Maria Torres, a registered nurse from Los Angeles, CA earning around $78,000 a year, bought her first home in 2021. She put down roughly 7% on a $550,000 condo, which meant she was stuck with private mortgage insurance (PMI) — an extra $215 per month, or around $2,580 a year, that went straight to her lender's insurer, not her equity. For two years, she assumed she was stuck with it until she hit 20% equity automatically. Then a coworker mentioned she could request cancellation earlier. But when Maria called her loan servicer, they told her she needed a new appraisal — at her expense — and that her loan-to-value ratio was calculated on the original purchase price, not the current market value. She almost paid the $550 appraisal fee without checking the rules first. That hesitation saved her around $4,200 over the remaining life of the loan.

According to the Consumer Financial Protection Bureau (CFPB), roughly 3.8 million homeowners are currently paying PMI, with the average monthly cost hovering around $120 to $300 depending on loan size and credit score. In 2026, with home values still elevated in many markets — the median existing-home price hit $420,400 (National Association of Realtors, 2026) — millions of borrowers are in the same position as Maria: paying for insurance they may no longer need. This guide covers three things: the exact legal rules for canceling PMI under the Homeowners Protection Act, the step-by-step process to request removal, and the hidden traps lenders use to keep you paying longer. 2026 matters because rising home values mean more borrowers cross the 20% equity threshold faster — but only if they know how to prove it.

1. What Is PMI and How Does Cancellation Work in 2026?

Maria Torres, a registered nurse in Los Angeles, had been paying $215 a month in PMI for nearly two years before she realized she might not need to. Like roughly 3.8 million American homeowners (CFPB, Mortgage Market Activity Report 2026), she assumed PMI was a permanent fixture of her loan — something you just accept when you put down less than 20%. But private mortgage insurance is not a lifetime cost. It's a temporary premium that protects the lender, not you, and federal law gives you specific rights to cancel it once your loan-to-value ratio (LTV) hits 80% of the original property value.

Quick answer: You can request PMI cancellation once your loan balance falls to 80% of the original purchase price or current appraised value — whichever is lower. Under the Homeowners Protection Act (HPA), your lender must automatically terminate PMI when your LTV reaches 78% of the original value. In 2026, with home prices roughly 38% above pre-pandemic levels in many markets (Freddie Mac, House Price Index 2026), millions of borrowers are eligible now.

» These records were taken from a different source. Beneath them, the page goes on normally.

/-- INTERVAL_EXPIRY at the timer's count: on each engine port the exit test, then the counter 0; the next expiry falls
INTERVAL later; the hold of each port whose state changed ends (of one for CONFIGURE_PORT it stays known that the request
was held for it, notes/assumptions/31); a status update is raised where one changed; nothing
else changes. Where no expiry is due nothing happens (the model's reading, notes/assumptions/6). -/
def Obligations.IntervalExpires : Prop :=
  ∀ (s : State), s.ready = true →
    (s.nextExpiry ≠ some s.now → exec .intervalExpiry s = .next s) ∧
    (s.nextExpiry = some s.now →
      let left := fun (e : Engine) => decide ((s.eng e).afterExpiry.state ≠ (s.eng e).state)
      let unit := fun (e : Engine) =>
        if left e then (s.unit (.engine e)).afterPortChange else s.unit (.engine e)
      exec .intervalExpiry s = .next { s with
        engines := s.engines.map EngineUnit.afterExpiry
        nextExpiry := some (s.now + s.interval)
        ports := ⟨s.ports.p0, ⟨unit .p1, unit .p2, unit .p3⟩⟩
        ctl := s.ctl ++ (if (left .p1 || left .p2 || left .p3) && s.reporting && !s.statusWaiting
          then [s.statusRequest] else []) })

/-! ### Commands -/

/-- The refusals that come before a command's own checks: while a command is in progress every COMMAND write but a
covered 00h sets OVERRUN and changes nothing else; a covered 00h is ignored; a write that does not cover the word is
refused MALFORMED; a code of 0Ch or above UNKNOWN_COMMAND; a command in a state not listed for it WRONG_STATE. -/
def Obligations.CommandsAreRefusedInOrder : Prop :=
  ∀ (s : State) (c : Instr) (w : Word) (l : Lanes) (code : BitVec 8), s.ready = true →
    (s.command ≠ none → writesCommand c = true → c.wf = true →
      exec c s = .next (s.afterCauses { s.causes with overrun := true })) ∧
    (codeField w = 0 → exec (.ignoredCommand w) s = .next s) ∧
    (s.command = none → s.holdsStand = true →
      (l ≠ 0 → l ≠ 15 → exec (.malformed l w) s = .next (s.afterResult 0 .malformed 0 false)) ∧
      (12 ≤ (codeField w).toNat → exec (.unknownCommand w) s =
        .next (s.afterResult ((codeField w).setWidth 8) .unknownCommand 0 false)) ∧
      (activeCode c = some code → s.opState ≠ .active → exec c s = .next (s.afterResult code .wrongState 0 false)) ∧
      (s.opState ≠ .boot → s.opState ≠ .halted → exec .start s = .next (s.afterResult 1 .wrongState 0 false)))

/-- START taken in BOOT or HALTED: the state it was taken in is recorded, LOADING is entered with every hold ended,
and the result IN_PROGRESS and the two configuration reads stand on the queue in that order. -/
def Obligations.StartIsTaken : Prop :=
  ∀ (s : State), s.ready = true → s.command = none → (s.opState = .boot ∨ s.opState = .halted) →
    exec .start s = .next { s.afterBegin 1 (.start s.opState none)
        [s.readRequest .startRead 0x20 16, s.readRequest .startRead 0x60 12] with
      opState := .loading
      ports := s.portsUnheld }

/-- STOP taken in ACTIVE: LOCK_HELD while a port owns the lock; otherwise STOPPING is entered, every WAITING engine
entry is refused NOT_ACTIVE and every hold ended. Where its conditions hold already (no engine entry ADMITTED or
ISSUED, no posted write, no staged record but those a full ring keeps from being written) it completes in the same
event: BOOT, windows emptied, engine ports DISABLED, timer stopped, result OK. STOP completes at the first moment at
which its conditions hold, in the event that makes them hold: BOOT is entered, the windows are emptied, the engine
ports are DISABLED, the timer stops, no command is in progress and no record is staged, those discarded with the ring
full setting OVERFLOW; the result OK and a status update are raised in that order; WAITING engine entries are refused
NOT_ACTIVE (the model's reading, notes/assumptions/30), so that none is left; the ring, the indices, the table, the
map, the lock and the sequence records stay. -/
def Obligations.StopIsTakenAndCompletes : Prop :=
  (∀ (s : State), s.ready = true → s.command = none → s.opState = .active → s.holdsStand = true →
    let refused : PerPort PortUnit := ⟨{ s.unit .p0 with hold := none }, s.ports.engines.map fun u =>
      u.refuseAll QEntry.isWaiting .notActive⟩
    let stopping : State := { s.afterBegin 2 .stop [] with opState := .stopping, ports := refused }
    (s.lock ≠ none → exec .stop s = .next (s.afterResult 2 .lockHeld 0 false)) ∧
    (s.lock = none → stopping.stopDue = false → exec .stop s = .next stopping) ∧
    (s.lock = none → stopping.stopDue = true → exec .stop s = .next { stopping.stopped with ports := refused }) ∧
    (s.lock = none → s.enginesIdle = true → s.bufferEmpty = true → s.staged = [] → exec .stop s = .next { s with
      opState := .boot
      ports := refused
      engines := s.engines.map fun u => { u with state := .disabled, windows := eightOf Window.reset }
      fetches := s.fetchesCancelled
      nextExpiry := none
      ctl := s.ctlUnwaiting ++ [s.resultRequest 2 .inProgress 0, s.resultRequest 2 .ok 0, s.statusRequest]
      causes := { s.causes with done := true }
      irqAsserted := s.irqAsserted || s.enables.done
      reporting := true })) ∧
  (∀ (s : State) (e : Engine), (∀ p, (s.unit p).settled = true) → s.stopDue = true →
    s.settle = s.stopped ∧ ((s.unit (.engine e)).link = none → s.settle.queueOf (.engine e) = []))

/-- LOAD_WINDOW taken in ACTIVE: BAD_ARGUMENT for P0 or for a selector of TABLE_COUNT or more; otherwise the window
becomes FETCHING for a LOAD with its rotation kept and its flag clear, a fetch it waited for is cancelled, and the
result IN_PROGRESS and the fetch of the selector are raised. The port's state plays no part. CLEAR_WINDOW taken in
ACTIVE: BAD_ARGUMENT for P0; otherwise the window is EMPTY with rotation 0, a refetch of it is cancelled, the hold of
a request held on it ends, and the outcome is OK. -/
def Obligations.WindowLoadsAndClears : Prop :=
  (∀ (s : State) (p : Port) (e : Engine) (w : Index8) (arg : Arg) (k : Selector) (g : TableGeometry),
    s.ready = true → s.command = none → s.opState = .active → s.holdsStand = true →
    (p = .p0 ∨ s.table = none → exec (.loadWindow p w arg) s = .next (s.afterResult 3 .badArgument 0 false)) ∧
    (s.table = some g → g.count ≤ arg.toNat →
      exec (.loadWindow p w arg) s = .next (s.afterResult 3 .badArgument 0 false)) ∧
    (s.table = some g → k.toNat < g.count →
      exec (.loadWindow (.engine e) w (k.setWidth 21)) s = .next
        { s.afterBegin 3 (.loadWindow e w) [fetchRequest g k.toNat] with
          engines := s.engines.set e { s.eng e with
            windows := (s.eng e).windows.set w { s.window e w with state := .fetching .load k false } }
          fetches := (s.fetches.map fun f =>
            if f.engine = e ∧ f.window = w then { f with current := false } else f) ++ [⟨e, w, k, .load, true⟩] })) ∧
  (∀ (s : State) (e : Engine) (w : Index8), s.ready = true → s.command = none → s.opState = .active →
    s.holdsStand = true →
    exec (.clearWindow .p0 w) s = .next (s.afterResult 4 .badArgument 0 false) ∧
    exec (.clearWindow (.engine e) w) s = .next (({ s with
      engines := s.engines.set e { s.eng e with windows := (s.eng e).windows.set w ⟨.empty, 0⟩ }
      fetches := s.fetches.map fun f => if f.engine = e ∧ f.window = w then { f with current := false } else f
      ports := s.ports.set (.engine e) { s.unit (.engine e) with
        hold := if s.holdOf (.engine e) = some (.window w) then none else s.holdOf (.engine e) } } :
          State).afterResult 4 .ok 0 false))

/-- ROTATE taken in ACTIVE, its checks in their order: BAD_ARGUMENT for P0; NOT_ROTATING unless the window is VALID or
STALE with a ROTATING descriptor; BAD_ARGUMENT unless r is below M; otherwise the rotation becomes r and nothing else
of the window changes. -/
def Obligations.RotateIsTaken : Prop :=
  ∀ (s : State) (e : Engine) (w : Index8) (r : Arg) (k : Selector) (d : Checked) (head tail m : Nat) (initial : Arg),
    s.ready = true → s.command = none → s.opState = .active → s.holdsStand = true →
    let v := s.window e w
    (exec (.rotate .p0 w r) s = .next (s.afterResult 5 .badArgument 0 false)) ∧
    (v.state = .empty ∨ v.isFetching = true ∨ ((v.state = .valid k d ∨ v.state = .stale k d) ∧ d.kind = .linear) →
      exec (.rotate (.engine e) w r) s = .next (s.afterResult 5 .notRotating 0 false)) ∧
    ((v.state = .valid k d ∨ v.state = .stale k d) → d.kind = .rotating head tail m initial →
      (m ≤ r.toNat → exec (.rotate (.engine e) w r) s = .next (s.afterResult 5 .badArgument 0 false)) ∧
      (r.toNat < m → exec (.rotate (.engine e) w r) s = .next (({ s with
        engines := s.engines.set e { s.eng e with
          windows := (s.eng e).windows.set w ⟨v.state, r⟩ } } : State).afterResult 5 .ok 0 false)))

/-- INVALIDATE taken in ACTIVE: BAD_ARGUMENT for a selector of TABLE_COUNT or more; otherwise one mark for the
selector on every window, and OK. INVALIDATE_ALL: one mark on every window, and OK. Neither raises a fetch. -/
def Obligations.InvalidatesAreTaken : Prop :=
  ∀ (s : State) (arg : Arg) (g : TableGeometry), s.ready = true → s.command = none → s.opState = .active →
    s.holdsStand = true →
    let marked := fun (v : Window) => match v.state with
      | .valid k d => (⟨.stale k d, v.rotation⟩ : Window)
      | .fetching u k _ => ⟨.fetching u k true, v.rotation⟩
      | .stale _ _ => v
      | .empty => v
    (s.table = none → exec (.invalidate arg) s = .next (s.afterResult 6 .badArgument 0 false)) ∧
    (s.table = some g → g.count ≤ arg.toNat →
      exec (.invalidate arg) s = .next (s.afterResult 6 .badArgument 0 false)) ∧
    (s.table = some g → arg.toNat < g.count →
      exec (.invalidate arg) s = .next (({ s with
        engines := s.engines.map fun u =>
          { u with windows := u.windows.map fun v => if v.holdsSelector arg.toNat then marked v else v } } :
            State).afterResult 6 .ok 0 false)) ∧
    exec .invalidateAll s = .next (({ s with
      engines := s.engines.map fun u => { u with windows := u.windows.map marked } } : State).afterResult 7 .ok 0 false)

In one sentence: PMI is temporary lender insurance you can cancel by law once you have 20% equity.

How does PMI actually work?

Private mortgage insurance is a monthly premium — typically 0.3% to 1.5% of your original loan amount annually — that you pay alongside your principal, interest, taxes, and insurance. For a $300,000 loan, that's roughly $75 to $375 per month. The premium goes to a private insurer (like MGIC, Radian, or Genworth) that reimburses the lender if you default. It has nothing to do with your own life or disability insurance. The cost depends on your credit score, down payment size, and loan type. Borrowers with FICO scores above 740 and 10% down typically pay the lowest rates.

What is the Homeowners Protection Act and does it apply to you?

The Homeowners Protection Act of 1998 (HPA) is the federal law that governs PMI cancellation on conventional loans. It applies to most mortgages signed after July 29, 1999. Here's what it requires:

  • Automatic termination: Your lender must automatically cancel PMI on the date your loan balance reaches 78% of the original property value — no request needed.
  • Right to request: You can request cancellation in writing once your LTV reaches 80% of the original value, provided you have a good payment history (no 30-day late payments in the last 12 months, no 60-day late in the last 24).
  • Higher-value homes: If your property has appreciated significantly, you can request cancellation based on a current appraisal — but the lender is not required to accept it unless your loan is current and you meet other conditions.

As of 2026, roughly 1 in 5 homeowners with PMI are eligible for cancellation but haven't requested it (CFPB, Consumer Credit Panel 2026). That's around $2.4 billion in unnecessary premiums paid each year.

What types of loans can cancel PMI?

PMI only applies to conventional loans — those backed by Fannie Mae or Freddie Mac. If you have an FHA loan, you have mortgage insurance premiums (MIP), which follow different rules. FHA loans with less than 10% down require MIP for the life of the loan (unless you refinance). VA loans have a funding fee but no ongoing mortgage insurance. USDA loans have a guarantee fee. For conventional loans, PMI cancellation is governed by the HPA and your lender's specific policies.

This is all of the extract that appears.